5 comentários para “Ignorando as reais necessidades de segurança nacional"

  1. Rosemerry
    Novembro 6, 2012 em 16: 33

    “Alguma apreciação do impacto do sistema rodoviário interestadual - que é apenas um exemplo do assunto em questão - pode ser obtida refletindo sobre o fato de que quase 70 por cento da tonelagem de carga transportada nos Estados Unidos, e cerca de três quartos do valor desse frete viaja por estrada.”
    É interessante recordar que esta conquista maravilhosa foi empurrada para Eisenhower pelas grandes corporações petrolíferas, fabricantes de automóveis/autocarros e pneus Firestone, que silenciosamente compraram e fecharam as linhas de tróleis eléctricos que serviam a maioria das cidades. As linhas ferroviárias privadas perderam a sua competitividade, uma vez que todos os subsídios foram para as estradas. A maioria então fechou. A actual falta de transportes públicos decentes na maior parte dos EUA, mais a poluição e a morte nas estradas e o desperdício de petróleo para ficar sentado em veículos parados, tudo resulta desta alegada grande decisão de POTUS Eisenhower.

    • Paul G.
      Novembro 7, 2012 em 04: 20

      Lembro-me com carinho de quando havia muito mais opções de trens de passageiros; as rodovias interestaduais combinadas com combustível ridiculamente barato arruinaram a viabilidade desse sistema. Se os EUA tivessem tributado o combustível como a Europa fez; o efeito pode não ter sido tão destrutivo; mas a combinação colocou as ferrovias privadas no vermelho. É claro que as viagens a jato também tiveram um efeito importante. Agora, o transporte ferroviário de passageiros é tão lento que não consegue competir com a velocidade do ar, a menos que você goste de viagens panorâmicas mais realistas.

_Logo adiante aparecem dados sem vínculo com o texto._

/-- The upscaler's reads for output strip o: the filter table, of which it says whether it is poisoned, and each line of the rendered image
that it needs, once (02 R42). -/
def State.upscaleReads (s : State) (edge x ctx n o : Nat) : Bool × State :=
  let z := fmtBytes (rFmt (s.ringDesc ((pTgts x).headD (0, 0, 0)).1))
  let f := s.filterReads edge x ctx
  (f.1, (upscaleRows x o).foldl (fun (a : State) r => (a.stopRead edge (s.renderedPa x n 0 r) (pWid x * z)).2.2.2) f.2)

/-- Whether a pixel that an output pixel is made of is poisoned (02 R42). -/
def State.upscaledPsn (s : State) (x n px py : Nat) : Bool :=
  (tapsAt (pHalo x) (py / 2) (pHei x - 1)).any (fun r => (tapsAt (pHalo x) (px / 2) (pWid x - 1)).any (fun c =>
    s.mem.poisoned (granOf (s.renderedPa x n c r))))

/-- The upscaler writes output strip o of a frame (14 R383; poison 04 R116, log 98). -/
def State.upscaleStrip (s0 : State) (edge g x ctx n o : Nat) : State :=
  let rd := s0.upscaleReads edge x ctx n o
  let s := rd.2
  let k := s.slotKey x (pOring x) n o
  let d := s.ringDesc (pOring x)
  let z := fmtBytes (rFmt d)
  (List.range (min (pH x) (pVact x - o * pH x))).foldl (fun (a : State) y =>
    (List.range (pHact x)).foldl (fun (b : State) px =>
      let r := packPixel (rFmt d) (s.upscaled x ctx n px (o * pH x + y))
      let t := b.slot k
      let t1 : RingSlot := { t with nanc := satAdd t.nanc r.2.1 32, ovfc := satAdd t.ovfc r.2.2 32 }
      ({ b with slots := sput {} b.slots k t1 } : State).plainSpan edge g (rPixel d (k % 16) 0 px y) z r.1
        (if rd.1 || s.upscaledPsn x n px (o * pH x + y) then maskAt 0 z else 0)) a) s

/-! ### The end of a node (14 R381, R385, R388) -/

/-- A node is Done: its cost is recorded, slots that no later node writes are COMPLETE, and the next node is checked. -/
def State.chainDone (s : State) (pp : Nat) (h : Chain) : State :=
  let p := s.pipe pp
  let x := p.image
  let cs := setAt (p.costs h.ix) h.node (min (s.clk - h.start) (2 ^ 32 - 1))
  let s1 := s.setPipe pp { p with hist := sput [] p.hist h.ix cs }
  let later := (p.nodes.drop (h.node + 1)).flatMap (fun nd => s1.nodeSlots x nd h.frame h.ix)
  let ks := (s1.nodeSlots x (p.nodeOf h) h.frame h.ix).filter (fun k => !later.contains k)
  let s2 := ks.foldl (fun (st : State) k => st.putSlot k.1 { st.slot k.1 with st := 2, level := h.level }) s1
  let s3 := h.launches.foldl (fun (st : State) l => { st.setLaunch l.2 none with waitTasks := st.waitTasks.filter (fun x => x.launch != l.2) }) s2
  let h1 : Chain := { h with node := h.node + 1, st := .pending, launches := [] }
  if h1.node < p.nodes.length then (s3.updChain pp h.frame h.ix (fun _ => h1)).checkNode pp h1
  else s3.endChain pp h1 h.level false

/-- Whether the work of a chain's running node is over; a node that writes slots ends 17 clk after its last write (14 R381,
04 R108). -/
def State.chainOver (s : State) (pp : Nat) (h : Chain) : Bool :=
  let p := s.pipe pp
  let nd := p.nodeOf h
  match nKind nd with
  | 1 =>
    if nSkind nd = 0 then h.launches.all (fun l => s.launchOver l.2)
    else (s.nextPixel pp h).isNone && h.launches.all (fun l => s.launchQuiet l.2) && p.rob.all (fun e => !(e.frame == h.frame && e.chain == h.ix)) && decide (h.wrote + 17 ≤ s.clk)
  | 2 => s.copyDone.any (fun e => e.1 == 8 + pp && e.2.1 == h.copyKey)
  | 6 => decide (waitTill nd h.start ≤ s.clk)
  | _ => true

/-- 14 R385: CHAIN_NODE_DONE. The upscaler's work lies in this event, at least 17 clk before the node is Done. A COPY whose Hod's
queue was full asks again, and one that fails ends the chain. -/
def execChainNodeDone (ch m : Nat) (s : State) : Host.Outcome State Fault Refusal :=
  .next <|
    let pp := ch % 4
    let p := s.pipe pp
    match s.chainOf pp (ch / 4) with
    | none => s
    | some h =>
      let nd := p.nodeOf h
      if h.st ≠ .running ∨ h.node ≠ m then s
      else if nKind nd = 2 ∧ h.queued = false then s.chainCopy pp h
      else if nKind nd = 1 ∧ nSkind nd = 3 ∧ h.scaled = false then
        let mark (st : State) : State := st.updChain pp h.frame h.ix (fun y => { y with scaled := true, wrote := s.clk })
        match chainUpscales p.image h.ix with
        | some o => mark (s.upscaleStrip (pipeEdge pp) (chainAgent pp h.frame h.ix h.node) p.image p.ctx h.frame o)
        | none => mark s
      else if !s.chainOver pp h then s
      else if nKind nd = 2 then
        let st : Nat := ((s.copyDone.find? (fun e => e.1 == 8 + pp && e.2.1 == h.copyKey)).map (·.2.2)).getD 0
        let s1 := { s with copyDone := s.copyDone.filter (fun e => !(e.1 == 8 + pp && e.2.1 == h.copyKey)) }
        if st = 0 then s1.chainDone pp h else s1.skipChain pp h
      else s.chainDone pp h

/-! ### Consumers (14 R381, R387, R389, R391) -/

/-- Whether a consumer is attached. -/
def pConsumer (x : Nat) : Bool := pDpo x || pEnc x

/-- F of the strip that is taken next; none while its frame is not foreseen. -/
def Pipe.takeAt (p : Pipe) : Option Nat :=
  let x := p.image
  let n := p.take / pStrips x
  let o := p.take % pStrips x
  match p.cur with
  | none => none
  | some m =>
    if n < m then some 0 else if n = m then some (limitAt x p.fs p.lclk o)
    else if n = m + 1 then some (limitAt x p.nextFs p.lclk o) else none

/-- Whether a strip is COMPLETE for its frame: by its output slot, or without a consumer by its chain's end (log entry on
R387). -/
def State.stripDone (s : State) (p : Pipe) (n o : Nat) : Bool :=
  let x := p.image
  if pConsumer x then
    let t := s.slot (s.slotKey x (pOring x) n o)
    t.st == 2 && t.frame == n && t.strip == o
  else
    let c := if pUps x then o + 1 else o
    n != p.n0 && p.chains.all (fun h => !(h.frame == n && h.ix == c)) && decide (sget 0 p.lev c < 5)

/-- 14 R381, R387: STRIP_CONSUMER_TAKE. At F_o the consumer takes the strip, or it is repeated. -/
def execStripConsumerTake (pp st : Nat) (s : State) : Host.Outcome State Fault Refusal :=
  .next <|
    let p := s.pipe pp
    let x := p.image
    let n := p.take / pStrips x
    match p.takeAt with
    | none => s
    | some f =>
      if !p.en || p.take % pStrips x != st || decide (s.clk < f) then s
      else if s.stripDone p n st then
        let s1 := s.setPipe pp { p with take := p.take + 1 }
        let k := s.slotKey x (pOring x) n st
        if pConsumer x then s1.putSlot k { s.slot k with st := 3 } else s1
      else s.setPipe pp { p with take := p.take + 1, reps := p.reps ++ [p.take], ctr := { p.ctr with rep := satAdd p.ctr.rep 1 32 } }

/-- The scan time of a line, numbered through the frames; none while its frame has not started. -/
def Pipe.lineTime (p : Pipe) (line : Nat) : Option Nat :=
  let x := p.image
  let n := line / pVact x
  match p.cur with
  | none => none
  | some m => if n < m then some 0 else if n = m then some (p.fs + (pVstart x + line % pVact x) * p.lclk / 65536) else none

/-- The scan time of the line that is scanned next. -/
def Pipe.lineAt (p : Pipe) : Option Nat := p.lineTime p.line

/-- The output slot of a line, and whether it is being read for the line's strip. -/
def State.lineSlot (s : State) (p : Pipe) (line : Nat) : Nat × Bool :=
  let x := p.image
  let n := line / pVact x
  let o := line % pVact x / pH x
  let k := s.slotKey x (pOring x) n o
  let sl := s.slot k
  (k, sl.st == 3 && sl.frame == n && sl.strip == o)

/-- A line of a slot of the output ring, as its bytes. -/
def State.ringLine (s : State) (x k y : Nat) : Nat :=
  let d := s.ringDesc (pOring x)
  memRead s.mem.bytes (rPixel d (k % 16) 0 0 y) (rWid d * fmtBytes (rFmt d))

      Portanto, agora temos um sistema de transporte extremamente intensivo em carbono que precisa de ser revertido para o que tínhamos antes. Uma boa opção seria o trem de alta velocidade.

  2. ferreiro
    Novembro 6, 2012 em 13: 59

    O Sr. Pillar está falando sozinho. Ambos os partidos e todos os principais meios de comunicação social dedicaram-se aos interesses estreitos das forças poderosas e ricas que servem. Quem você imagina que assumirá a causa deste interesse nacional mais amplo e esclarecido? De qualquer forma, Nova Iorque é uma cidade do passado; Manhattan é o maior shopping center do mundo. O centro das finanças mundiais mudou para Londres. Ninguém se importa se inundar. Desculpe por isso.

  3. Charles Sereno
    Novembro 6, 2012 em 13: 57

    Rehmat, seus ataques de falsa bandeira são óbvios para a maioria dos leitores deste site. Infelizmente, você só desistirá quando receber outro alvo.

  4. Ernest Colher
    Novembro 6, 2012 em 12: 03

    Acho que se alguém pudesse ser considerado um “crito-judeu”, seria o congregacionalista holandês-americano. É engraçado como a retórica da esquerda ideologicamente pura imita a da direita reacionária. Isso só serve para mostrar que meu antigo professor do ensino médio estava certo: as outras margens da política inevitavelmente se curvam sobre si mesmas.